The three-day meeting concluded with a 12-point agreement between the stakeholders, with UN envoy to Somalia Ambassador Nicholas Kay, EU Ambassador Michele Cervone d'Urso, IGAD representative Mohamed Abdi Afey, and Ethiopian consul General Asmalash Woldamirat serving as witnesses. According to federal Minister of Culture and Higher Education Mohamed, the pact stipulates that the recent tripartite agreement between Galmudug and Himan and Heeb establishing a new central regional state within Somalia only applies to the Galguduud and south Mudug provinces. In keeping with a 2013 pact signed by former Prime Minister of Somalia Abdi Farah Shirdon and former Puntland President Abdirahman Mohamed Farole, the Garowe bilateral agreement also states that the Federal and Puntland authorities will work together to form a united and inclusive national army.
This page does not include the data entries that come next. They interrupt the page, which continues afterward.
-- ==== Sys2Proof/Laws/State.lean ====
section
/-! SUPPORT. One lemma per field per named update of the state, so that no proof unfolds a record update, and for
the register write and the reset event what they leave alone. -/

namespace Sys2Proof.Machine

@[simp] theorem setBlock_cfg (w : Word × Word) (s : State) : (setBlock w s).cfg = s.cfg := rfl
@[simp] theorem setBlock_k (w : Word × Word) (s : State) : (setBlock w s).k = s.k := rfl
@[simp] theorem setBlock_v0 (w : Word × Word) (s : State) : (setBlock w s).v0 = w.1 := rfl
@[simp] theorem setBlock_v1 (w : Word × Word) (s : State) : (setBlock w s).v1 = w.2 := rfl
@[simp] theorem setBlock_len (w : Word × Word) (s : State) : (setBlock w s).len = s.len := rfl
@[simp] theorem setBlock_status (w : Word × Word) (s : State) : (setBlock w s).status = s.status := rfl
@[simp] theorem setBlock_buf (w : Word × Word) (s : State) : (setBlock w s).buf = s.buf := rfl
@[simp] theorem setBlock_resets (w : Word × Word) (s : State) : (setBlock w s).resets = s.resets := rfl
@[simp] theorem setBlock_pending (w : Word × Word) (s : State) : (setBlock w s).pending = s.pending := rfl
@[simp] theorem setBlock_reads (w : Word × Word) (s : State) : (setBlock w s).reads = s.reads := rfl

@[simp] theorem setLen_cfg (n : Nat) (s : State) : (setLen n s).cfg = s.cfg := rfl
@[simp] theorem setLen_k (n : Nat) (s : State) : (setLen n s).k = s.k := rfl
@[simp] theorem setLen_v0 (n : Nat) (s : State) : (setLen n s).v0 = s.v0 := rfl
@[simp] theorem setLen_v1 (n : Nat) (s : State) : (setLen n s).v1 = s.v1 := rfl
@[simp] theorem setLen_len (n : Nat) (s : State) : (setLen n s).len = BitVec.ofNat 32 n := rfl
@[simp] theorem setLen_status (n : Nat) (s : State) : (setLen n s).status = s.status := rfl
@[simp] theorem setLen_buf (n : Nat) (s : State) : (setLen n s).buf = s.buf := rfl
@[simp] theorem setLen_resets (n : Nat) (s : State) : (setLen n s).resets = s.resets := rfl
@[simp] theorem setLen_pending (n : Nat) (s : State) : (setLen n s).pending = s.pending := rfl
@[simp] theorem setLen_reads (n : Nat) (s : State) : (setLen n s).reads = s.reads := rfl

@[simp] theorem setBuf_cfg (m : List Host.Cell) (s : State) : (setBuf m s).cfg = s.cfg := rfl
@[simp] theorem setBuf_k (m : List Host.Cell) (s : State) : (setBuf m s).k = s.k := rfl
@[simp] theorem setBuf_v0 (m : List Host.Cell) (s : State) : (setBuf m s).v0 = s.v0 := rfl
@[simp] theorem setBuf_v1 (m : List Host.Cell) (s : State) : (setBuf m s).v1 = s.v1 := rfl
@[simp] theorem setBuf_len (m : List Host.Cell) (s : State) : (setBuf m s).len = s.len := rfl
@[simp] theorem setBuf_status (m : List Host.Cell) (s : State) : (setBuf m s).status = s.status := rfl
@[simp] theorem setBuf_buf (m : List Host.Cell) (s : State) : (setBuf m s).buf = m := rfl
@[simp] theorem setBuf_resets (m : List Host.Cell) (s : State) : (setBuf m s).resets = s.resets := rfl
@[simp] theorem setBuf_pending (m : List Host.Cell) (s : State) : (setBuf m s).pending = s.pending := rfl
@[simp] theorem setBuf_reads (m : List Host.Cell) (s : State) : (setBuf m s).reads = s.reads := rfl

@[simp] theorem logRead_cfg (r : Response) (s : State) : (logRead r s).cfg = s.cfg := rfl
@[simp] theorem logRead_k (r : Response) (s : State) : (logRead r s).k = s.k := rfl
@[simp] theorem logRead_v0 (r : Response) (s : State) : (logRead r s).v0 = s.v0 := rfl
@[simp] theorem logRead_v1 (r : Response) (s : State) : (logRead r s).v1 = s.v1 := rfl
@[simp] theorem logRead_len (r : Response) (s : State) : (logRead r s).len = s.len := rfl
@[simp] theorem logRead_status (r : Response) (s : State) : (logRead r s).status = s.status := rfl
@[simp] theorem logRead_buf (r : Response) (s : State) : (logRead r s).buf = s.buf := rfl
@[simp] theorem logRead_resets (r : Response) (s : State) : (logRead r s).resets = s.resets := rfl
@[simp] theorem logRead_pending (r : Response) (s : State) : (logRead r s).pending = s.pending := rfl
@[simp] theorem logRead_reads (r : Response) (s : State) : (logRead r s).reads = s.reads ++ [r] := rfl

@[simp] theorem raise_cfg (e : Code) (s : State) : (raise e s).cfg = s.cfg := rfl
@[simp] theorem raise_k (e : Code) (s : State) : (raise e s).k = s.k := rfl
@[simp] theorem raise_v0 (e : Code) (s : State) : (raise e s).v0 = s.v0 := rfl
@[simp] theorem raise_v1 (e : Code) (s : State) : (raise e s).v1 = s.v1 := rfl
@[simp] theorem raise_len (e : Code) (s : State) : (raise e s).len = s.len := rfl
@[simp] theorem raise_status (e : Code) (s : State) : (raise e s).status = e.toWord := rfl
@[simp] theorem raise_buf (e : Code) (s : State) : (raise e s).buf = s.buf := rfl
@[simp] theorem raise_resets (e : Code) (s : State) : (raise e s).resets = s.resets := rfl
@[simp] theorem raise_pending (e : Code) (s : State) : (raise e s).pending = s.pending := rfl
@[simp] theorem raise_reads (e : Code) (s : State) : (raise e s).reads = s.reads := rfl

@[simp] theorem done_cfg (s : State) : (done s).cfg = s.cfg := rfl
@[simp] theorem done_k (s : State) : (done s).k = s.k := rfl
@[simp] theorem done_v0 (s : State) : (done s).v0 = s.v0 := rfl
@[simp] theorem done_v1 (s : State) : (done s).v1 = s.v1 := rfl
@[simp] theorem done_len (s : State) : (done s).len = s.len := rfl
@[simp] theorem done_status (s : State) : (done s).status = 0 := rfl
@[simp] theorem done_buf (s : State) : (done s).buf = s.buf := rfl
@[simp] theorem done_resets (s : State) : (done s).resets = s.resets := rfl
@[simp] theorem done_pending (s : State) : (done s).pending = s.pending := rfl
@[simp] theorem done_reads (s : State) : (done s).reads = s.reads := rfl

@[simp] theorem writeReg_cfg (s : State) (v : Word) (r : Reg) : (writeReg s v r).cfg = s.cfg := by
  cases r <;> rfl
@[simp] theorem writeReg_status (s : State) (v : Word) (r : Reg) : (writeReg s v r).status = s.status := by
  cases r <;> rfl
@[simp] theorem writeReg_buf (s : State) (v : Word) (r : Reg) : (writeReg s v r).buf = s.buf := by
  cases r <;> rfl
@[simp] theorem writeReg_resets (s : State) (v : Word) (r : Reg) : (writeReg s v r).resets = s.resets := by
  cases r <;> rfl
@[simp] theorem writeReg_pending (s : State) (v : Word) (r : Reg) : (writeReg s v r).pending = s.pending := by
  cases r <;> rfl
@[simp] theorem writeReg_reads (s : State) (v : Word) (r : Reg) : (writeReg s v r).reads = s.reads := by
  cases r <;> rfl

@[simp] theorem resetEngine_cfg (s : State) :
    (resetEngine s).cfg = s.cfg := rfl
@[simp] theorem resetEngine_len (s : State) :
    (resetEngine s).len = 0 := rfl
@[simp] theorem resetEngine_status (s : State) :
    (resetEngine s).status = 0 := rfl
@[simp] theorem resetEngine_buf (s : State) :
    (resetEngine s).buf = Memory.fill (Config.unspecifiedByte (held s) s.resets) 0 s.cfg.cap := rfl
@[simp] theorem resetEngine_resets (s : State) :
    (resetEngine s).resets = s.resets + 1 := rfl
@[simp] theorem resetEngine_pending (s : State) :
    (resetEngine s).pending = s.pending := rfl
@[simp] theorem resetEngine_reads (s : State) :
    (resetEngine s).reads = s.reads := rfl
@[simp] theorem resetEngine_k (s : State) :
    (resetEngine s).k = ⟨Config.unspecifiedWord (held s) s.resets 0, Config.unspecifiedWord (held s) s.resets 1,
      Config.unspecifiedWord (held s) s.resets 2, Config.unspecifiedWord (held s) s.resets 3⟩ := rfl
@[simp] theorem resetEngine_v0 (s : State) :
    (resetEngine s).v0 = Config.unspecifiedWord (held s) s.resets 4 := rfl
@[simp] theorem resetEngine_v1 (s : State) :
    (resetEngine s).v1 = Config.unspecifiedWord (held s) s.resets 5 := rfl

/-- The codes of R121, as numbers. -/
theorem Code.toWord_toNat (e : Code) :
    e.toWord.toNat = (match e with
      | .ok => 0 | .alignmentError => 1 | .paddingError => 2 | .capacityError => 3 | .illegalCmd => 4) := by
  cases e <;> rfl

/-- Whatever a command ends with is a code of R121. -/
theorem statusWF_toWord (e : Code) : StatusWF e.toWord := by
  cases e <;> decide

/-- A STATUS value some command produced reports exactly the outcome it was written for. -/
theorem Code.ofWord?_toWord (e : Code) : Code.ofWord? e.toWord = some e := by
  cases e <;> decide

/-- The numbers of R10 name the registers, and no other number does. -/
theorem Reg.ofNumber?_eq_some (n : Nat) (r : Reg) : Reg.ofNumber? n = some r ↔ r.number = n := by
  constructor
  · intro h
    unfold Reg.ofNumber? at h
    split at h <;> cases h <;> rfl
  · rintro rfl
    cases r <;> rfl

/-- No register number above 8 names a register (R36). -/
theorem Reg.ofNumber?_eq_none (n : Nat) : Reg.ofNumber? n = none ↔ 8 < n := by
  constructor
  · intro h
    by_contra hn
    have : n ≤ 8 := by omega
    interval_cases n <;> simp [Reg.ofNumber?] at h
  · intro h
    match n, h with
    | n + 9, _ => rfl

end Sys2Proof.Machine
end

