-- ==== Sys2Proof/Tests/Slice0.lean ====
section
/-! SUPPORT. Small tests, their expected results taken from spec/ (95_test_vectors.md unless another place is
named), and for every statement with hypotheses a witness that meets all of them. -/

namespace Sys2Proof.Tests

open Sys2Proof.Machine

/-- The key the test vectors use (95_test_vectors.md). -/
def keyS : Key := ⟨0x12345678, 0x9ABCDEF0, 0xFEDCBA98, 0x76543210⟩

/-- The all-zero key. -/
def keyZ : Key := ⟨0, 0, 0, 0⟩

/-- A state with capacity `cap`, key `k`, length `n` and the bytes `bs` from offset 0 on. -/
def st (cap : Nat) (k : Key) (n : Nat) (bs : List Byte) : State :=
  { State.reset with cfg := ⟨cap⟩, k := k, len := BitVec.ofNat 32 n, buf := memWrite [] 0 bs }

/-- What `f` sees in the next state; none where there is none. -/
def see {α : Type} (o : Host.Outcome State Fault Refusal) (f : State → α) : Option α :=
  match o with
  | .next s => some (f s)
  | .fault _ => none
  | .refused _ => none

/-- The bytes of "HOLA1234". -/
def hola : List Byte := [0x48, 0x4F, 0x4C, 0x41, 0x31, 0x32, 0x33, 0x34]

/-- "HOLA1234" under `keyS` (section 1, S4). -/
def holaCipher : List Byte :=
  [0xBE, 0x91, 0x73, 0x9F, 0xC5, 0xB3, 0x0D, 0x30, 0xCE, 0x1F, 0xFE, 0xBD, 0x32, 0x6D, 0x7B, 0xE3]

/-- Sixteen bytes 00, 01, ..., 0F (section 2.2). -/
def ramp : List Byte := [0, 1, 2, 3, 4, 5, 6, 7, 8, 9, 10, 11, 12, 13, 14, 15]

/-! ## Well-formedness: each check refuses an ill-formed term -/

theorem test_btw_offset_too_large : (Instr.btw (2 ^ 24)).wellFormed = false := by decide
theorem test_wtb_offset_too_large : (Instr.wtb (2 ^ 24)).wellFormed = false := by decide
theorem test_btw_highest_offset : (Instr.btw (2 ^ 24 - 1)).wellFormed = true := by decide
theorem test_cap_not_multiple_of_8 : ¬ Config.WF ⟨12⟩ := by decide
theorem test_cap_too_small : ¬ Config.WF ⟨0⟩ := by decide
theorem test_cap_too_large : ¬ Config.WF ⟨2 ^ 24 + 8⟩ := by decide
theorem test_memory_unsorted : ¬ Memory.wf [(2, 1), (1, 1)] := by decide
theorem test_memory_lists_unlisted_value : ¬ Memory.wf [(1, 0)] := by decide
theorem test_memory_above_capacity : ¬ Memory.below 8 [(8, 1)] := by decide
theorem test_status_code_five : ¬ StatusWF 5 := by decide
theorem test_illegal_transactions :
    (Txn.legal 32 (.regWrite 9 0), Txn.legal 32 (.regRead 9), Txn.legal 32 (.bufWrite 32 0),
      Txn.legal 32 (.bufRead 32)) = (false, false, false, false) := by decide

/-! ## Decoding: words written out bit by bit from 30_encoding.md R51 and R52 -/

theorem test_decode_btw : decode 0b00000000000000000000001100000001 = .command (.btw 3) := by decide
theorem test_decode_wtb : decode 0b11111111111111111111111100000010 = .command (.wtb 16777215) := by decide
theorem test_decode_encb : decode 0b00000000000000000000000000000011 = .command .encb := by decide
theorem test_decode_decb : decode 0b00000000000000000000000000000100 = .command .decb := by decide
theorem test_decode_pad : decode 0b00000000000000000000000000000101 = .command .pad := by decide
theorem test_decode_unpad : decode 0b00000000000000000000000000000110 = .command .unpad := by decide
theorem test_decode_encm : decode 0b00000000000000000000000000000111 = .command .encm := by decide
theorem test_decode_decm : decode 0b00000000000000000000000000001000 = .command .decm := by decide
theorem test_decode_all_zero : decode 0x00000000 = .reserved .opZero := by decide
theorem test_decode_op_zero_with_offset : decode 0x00000100 = .reserved .opZero := by decide
theorem test_decode_op_nine : decode 0x00000009 = .reserved .opUnassigned := by decide
theorem test_decode_op_ff : decode 0x000000FF = .reserved .opUnassigned := by decide
theorem test_decode_encb_with_offset : decode 0x00000103 = .reserved .offNotZero := by decide
theorem test_decode_decm_with_offset : decode 0x80000008 = .reserved .offNotZero := by decide
theorem test_encode_btw : encode (.btw 24) = 0x00001801 := by decide
theorem test_encode_decm : encode .decm = 0x00000008 := by decide
theorem test_table_word : decodeTableWord 32 0x00000802 = some (.wtb 8) := by decide
theorem test_table_word_reserved : decodeTableWord 32 0x00000009 = none := by decide
theorem test_table_word_too_wide : decodeTableWord 40 (2 ^ 32 + 3) = none := by decide

/-! ## The codec (section 2.2) -/

theorem test_b2w : b2w ⟨0x48, 0x4F, 0x4C, 0x41, 0x31, 0x32, 0x33, 0x34⟩ = (0x484F4C41, 0x31323334) := by decide
theorem test_w2b :
    (w2b (0xDEADBEEF, 0x01020304)).toList = [0xDE, 0xAD, 0xBE, 0xEF, 0x01, 0x02, 0x03, 0x04] := by decide
theorem test_btw_unaligned :
    see (exec (.btw 3) (st 16 keyZ 0 ramp)) (fun t => (t.v0, t.v1, t.status)) =
      some (0x03040506, 0x0708090A, 0) := by decide
theorem test_btw_past_the_end :
    see (exec (.btw 9) (st 16 keyZ 0 ramp)) (fun t => (t.v0, t.v1, t.status)) = some (0, 0, 3) := by decide
theorem test_wtb_at_the_end :
    see (exec (.wtb 8) { st 16 keyZ 0 ramp with v0 := 0xDEADBEEF, v1 := 0x01020304 })
      (fun t => (memRead t.buf 0 16, t.status)) =
      some ([0, 1, 2, 3, 4, 5, 6, 7, 0xDE, 0xAD, 0xBE, 0xEF, 1, 2, 3, 4], 0) := by decide
theorem test_wtb_past_the_end :
    see (exec (.wtb 9) { st 16 keyZ 0 ramp with v0 := 0xDEADBEEF }) (fun t => (memRead t.buf 0 16, t.status)) =
      some (ramp, 3) := by decide

/-! ## The cipher (sections 2.3 to 2.6) -/

theorem test_shr32_is_logical : shr32 0x80000000 5 = 0x04000000 := by decide
theorem test_sub32_wraps : sub32 0 0x9E3779B9 = 0x61C88647 := by decide
theorem test_mix : mix 0x31323334 0x9E3779B9 0x12345678 0x9ABCDEF0 = 0x767855DC := by decide
theorem test_enc_round :
    encRound (0x484F4C41, 0x31323334) 0x9E3779B9 keyS = (0xBEC7A21D, 0xFD15DBD2) := by decide
theorem test_dec_round :
    decRound (0xBEC7A21D, 0xFD15DBD2) 0x9E3779B9 keyS = (0x484F4C41, 0x31323334) := by decide
theorem test_encb :
    see (exec .encb { st 16 keyS 0 [] with v0 := 0x80000000, v1 := 1 }) (fun t => (t.v0, t.v1, t.status)) =
      some (0xE804785E, 0xFF71D724, 0) := by decide
theorem test_encb_zero :
    see (exec .encb (st 16 keyZ 0 [])) (fun t => (t.v0, t.v1)) = some (0x41EA3A0A, 0x94BAA940) := by decide
theorem test_decb :
    see (exec .decb { st 16 keyS 0 [] with v0 := 0xBE91739F, v1 := 0xC5B30D30 })
      (fun t => (t.v0, t.v1, t.status)) = some (0x484F4C41, 0x31323334, 0) := by decide +kernel
theorem test_decb_zero :
    see (exec .decb (st 16 keyZ 0 [])) (fun t => (t.v0, t.v1)) = some (0x1423FF6D, 0x9216EF3A) := by decide +kernel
Additionally, parliamentary committees consisting of Federal and Puntland representatives are mandated with ensuring equitable distribution of foreign assistance and overseeing eventual talks pertaining to the Provisional Constitution. Ambassador Kay welcomed the agreement and urged both parties to work for the public interest, and IGAD representative Afey likewise hailed the reconciliation effort.